As seen from the ratio of the longitudinal relaxation rates versus time (Figures 13), the kinetic index of Eu–1 and Eu–2 are greater than 4740 minutes in the presence of Ca2+, Mg2+, and Zn2+, more than 53 times longer than the half-life of small molecules in vivo. This kinetic index indicates that Eu–1 and Eu–2 did not fall below 80% of their efficacy at this time period, which suggests that these complexes are inert to transmetallation in the presence of Ca2+, Mg2+, and Zn2+ at greater than normal in vivo levels. Interestingly, the values in the presence of Zn2+ appeared to decrease during initial time points and then increase again; however, analysis of variance revealed that all of the data points for Eu–1 and Eu–2 in the presence of Zn2+ are not different (α = 0.01). The stability of these Eu2+-containing complexes is likely due to the effective binding of the cryptand to the metal ion.

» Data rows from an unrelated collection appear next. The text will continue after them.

/-- COUNT steps by one, whatever the intent is (R95, R101). -/
theorem getField_encodeFrame_count {c : Cfg} (h : c.WF) (m : Mode) (t : Int) (shadow : Frame) (last : Mode) :
    getField (encodeFrame c m t shadow last) c.count = (getField shadow c.count + 1) % 2 ^ c.wCount := by
  obtain ⟨-, -, -, -, hpower, -, -, -, hmode, -, -, hautofan, -, hfan, -⟩ := disjoint_pairs h
  rw [encodeFrame_eq_finishFrame, getField_finishFrame_count h,
    getField_writeModeRow_disjoint h _ _ _ hfan hautofan hmode,
    getField_setField_disjoint _ _ _ _ (field_bounds h (power_mem c)).2 hpower]

theorem getField_encodeFrame_cks (c : Cfg) (m : Mode) (t : Int) (shadow : Frame) (last : Mode) :
    getField (encodeFrame c m t shadow last) cks = checksum (encodeFrame c m t shadow last) :=
  (beq_iff_eq.mp (checksumValid_encodeFrame c m t shadow last)).symm

/-- With no row of the mode table a field apart from POWER, TEMP and COUNT keeps what SHADOW held (R92). -/
theorem getField_encodeFrame_of_off {c : Cfg} (h : c.WF) {F : Field} (hF : Clear c F) (hpower : c.power.Disjoint F)
    {m last : Mode} (hoff : controlMode m last = .off) (t : Int) (shadow : Frame) :
    getField (encodeFrame c m t shadow last) F = getField shadow F := by
  rw [encodeFrame_eq_finishFrame, hoff, getField_finishFrame h hF]
  exact getField_setField_disjoint _ _ _ _ (field_bounds h (power_mem c)).2 hpower

theorem encodeFrame_off_keeps_row {c : Cfg} (h : c.WF) {m last : Mode} (hoff : controlMode m last = .off) (t : Int)
    (shadow : Frame) :
    getField (encodeFrame c m t shadow last) c.fan = getField shadow c.fan
    ∧ getField (encodeFrame c m t shadow last) c.autofan = getField shadow c.autofan
    ∧ getField (encodeFrame c m t shadow last) c.mode = getField shadow c.mode := by
  obtain ⟨hmode, hautofan, hfan, -⟩ := disjoint_pairs h
  exact ⟨getField_encodeFrame_of_off h (clear_fan h) hfan hoff t shadow,
    getField_encodeFrame_of_off h (clear_autofan h) hautofan hoff t shadow,
    getField_encodeFrame_of_off h (clear_mode h) hmode hoff t shadow⟩

/-- A row of the mode table fits its fields (WF4 of R7). -/
theorem modeTable_fits {c : Cfg} (h : c.WF) {cm : Mode} {r : ModeRow} (hr : modeTable c cm = some r) :
    r.fan < 2 ^ wFan ∧ r.autofan < 2 ^ wAutofan ∧ r.mode < 2 ^ c.wMode := by
  obtain ⟨hcool, hauto, hdehum, hclean⟩ := h.wf4codes
  obtain ⟨hdefault, hmax⟩ := h.wf4fan
  obtain ⟨afCool, afDehum, afClean⟩ := h.wf4autofan
  cases cm <;> cases hr
  · exact ⟨hdefault, afCool, hcool⟩
  · exact ⟨hmax, Nat.one_lt_two, hauto⟩
  · exact ⟨hmax, afDehum, hdehum⟩
  · exact ⟨hdefault, afClean, hclean⟩

/-- After a row is written its three fields hold it: they are apart, and it fits them. -/
theorem getField_writeModeRow {c : Cfg} (h : c.WF) {cm : Mode} {r : ModeRow} (hr : modeTable c cm = some r)
    (f : Frame) :
    getField (writeModeRow c (modeTable c cm) f) c.fan = r.fan
    ∧ getField (writeModeRow c (modeTable c cm) f) c.autofan = r.autofan
    ∧ getField (writeModeRow c (modeTable c cm) f) c.mode = r.mode := by
  obtain ⟨hfan, hautofan, hmode⟩ := modeTable_fits h hr
  obtain ⟨-, -, -, -, -, modeAutofan, modeFan, -, -, autofanFan, -⟩ := disjoint_pairs h
  have fanIn := (field_bounds h (fan_mem c)).2
  have autofanIn := (field_bounds h (autofan_mem c)).2
  have modeIn := (field_bounds h (mode_mem c)).2
  simp only [hr, writeModeRow]
  refine ⟨?_, ?_, ?_⟩
  · rw [getField_setField_disjoint _ _ _ _ modeIn modeFan, getField_setField_disjoint _ _ _ _ autofanIn autofanFan,
      getField_setField_self _ _ _ fanIn]
    exact Nat.mod_eq_of_lt hfan
  · rw [getField_setField_disjoint _ _ _ _ modeIn modeAutofan, getField_setField_self _ _ _ autofanIn]
    exact Nat.mod_eq_of_lt hautofan
  · rw [getField_setField_self _ _ _ modeIn]
    exact Nat.mod_eq_of_lt hmode

/-- FAN, AUTOFAN and MODE hold the control mode's row (R92). -/
theorem encodeFrame_holds_row {c : Cfg} (h : c.WF) {m last : Mode} {r : ModeRow}
    (hr : modeTable c (controlMode m last) = some r) (t : Int) (shadow : Frame) :
    getField (encodeFrame c m t shadow last) c.fan = r.fan
    ∧ getField (encodeFrame c m t shadow last) c.autofan = r.autofan
    ∧ getField (encodeFrame c m t shadow last) c.mode = r.mode := by
  rw [encodeFrame_eq_finishFrame, getField_finishFrame h (clear_fan h), getField_finishFrame h (clear_autofan h),
    getField_finishFrame h (clear_mode h)]
  exact getField_writeModeRow h hr _

/-- A counter of at least one bit does not stand still. -/
theorem succ_mod_two_pow_ne {x w : Nat} (hw : 1 ≤ w) : (x + 1) % 2 ^ w ≠ x := by
  intro h
  have hlt : x < 2 ^ w := h ▸ Nat.mod_lt _ (Nat.two_pow_pos w)
  have htwo : 2 ≤ 2 ^ w := Nat.le_self_pow (by omega) 2
  rcases Nat.lt_or_ge (x + 1) (2 ^ w) with hfit | hwrap
  · rw [Nat.mod_eq_of_lt hfit] at h
    omega
  · rw [show x + 1 = 2 ^ w by omega, Nat.mod_self] at h
    omega

theorem controlMode_off (last : Mode) : controlMode .off last = last := by
  cases last <;> rfl

theorem controlMode_auto_of_ne_off {last : Mode} (h : last ≠ .off) : controlMode .auto last = .auto := by
  simp [controlMode, h]

theorem clamp_clamp (t : Int) : clamp (clamp t) = clamp t :=
  clamp_of_mem (clamp_bounds t).1 (clamp_bounds t).2

/-- The temperature value reads the target through Clamp alone (R93). -/
theorem tempValue_clamp (c : Cfg) (cm : Mode) (t : Int) : tempValue c cm (clamp t) = tempValue c cm t := by
  cases cm <;> simp only [tempValue, offsetTemp_eq, clamp_clamp]

theorem encodeFrame_clamp (c : Cfg) (m : Mode) (t : Int) (shadow : Frame) (last : Mode) :
    encodeFrame c m (clamp t) shadow last = encodeFrame c m t shadow last := by
  rw [encodeFrame_eq_finishFrame, tempValue_clamp, encodeFrame_eq_finishFrame]

theorem exec_encInstr_clamp (m : Mode) (t : Int) (s : State) :
    exec (encInstr m t) s = exec (encInstr m (clamp t)) s := by
  rw [exec_encInstr, exec_encInstr, enc_eq_afterEnc, enc_eq_afterEnc, encodeFrame_clamp]

/-- ENC.OFF re-sends LASTMODE's row, if it has one, with POWER 0 (R91, R92, R96). -/
theorem exec_encOff (t : Int) (s : State) :
    exec (.encOff t) s = .next (afterEnc
      (finishFrame Config.cfg (tempValue Config.cfg s.lastMode t)
        (writeModeRow Config.cfg (modeTable Config.cfg s.lastMode) (setField s.shadow Config.cfg.power 0)))
      .off s) := by
  have hexec := exec_encInstr .off t s
  rw [enc_eq_afterEnc, encodeFrame_eq_finishFrame, controlMode_off] at hexec
  exact hexec

/-- ENC.AUTO, by its control mode (R91, R92, R98). -/
theorem exec_encAuto (t : Int) (s : State) :
    exec (.encAuto t) s = .next (afterEnc
      (finishFrame Config.cfg (tempValue Config.cfg (controlMode .auto s.lastMode) t)
        (writeModeRow Config.cfg (modeTable Config.cfg (controlMode .auto s.lastMode))
          (setField s.shadow Config.cfg.power 1)))
      (controlMode .auto s.lastMode) s) := by
  have hexec := exec_encInstr .auto t s
  rw [enc_eq_afterEnc, encodeFrame_eq_finishFrame] at hexec
  exact hexec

While Eu–1 and Eu–2 showed stability towards transmetallation in the presence of endogenous metal ions, precipitates were observed as soon as PBS was added to Eu–3 and Eu–4, consequently, these data are not included in Figures 13. This observation suggests of a weaker interaction between Eu2+ and the amide-containing cryptands 3 and 4 relative to cryptands 1 and 2. A further decrease in the longitudinal relaxation rate was observed in the presence of Ca2+, Mg2+, and Zn2+. Studies with cryptands 3 and 4 were stopped once the longitudinal relaxation rate fell below 80% of the initial value.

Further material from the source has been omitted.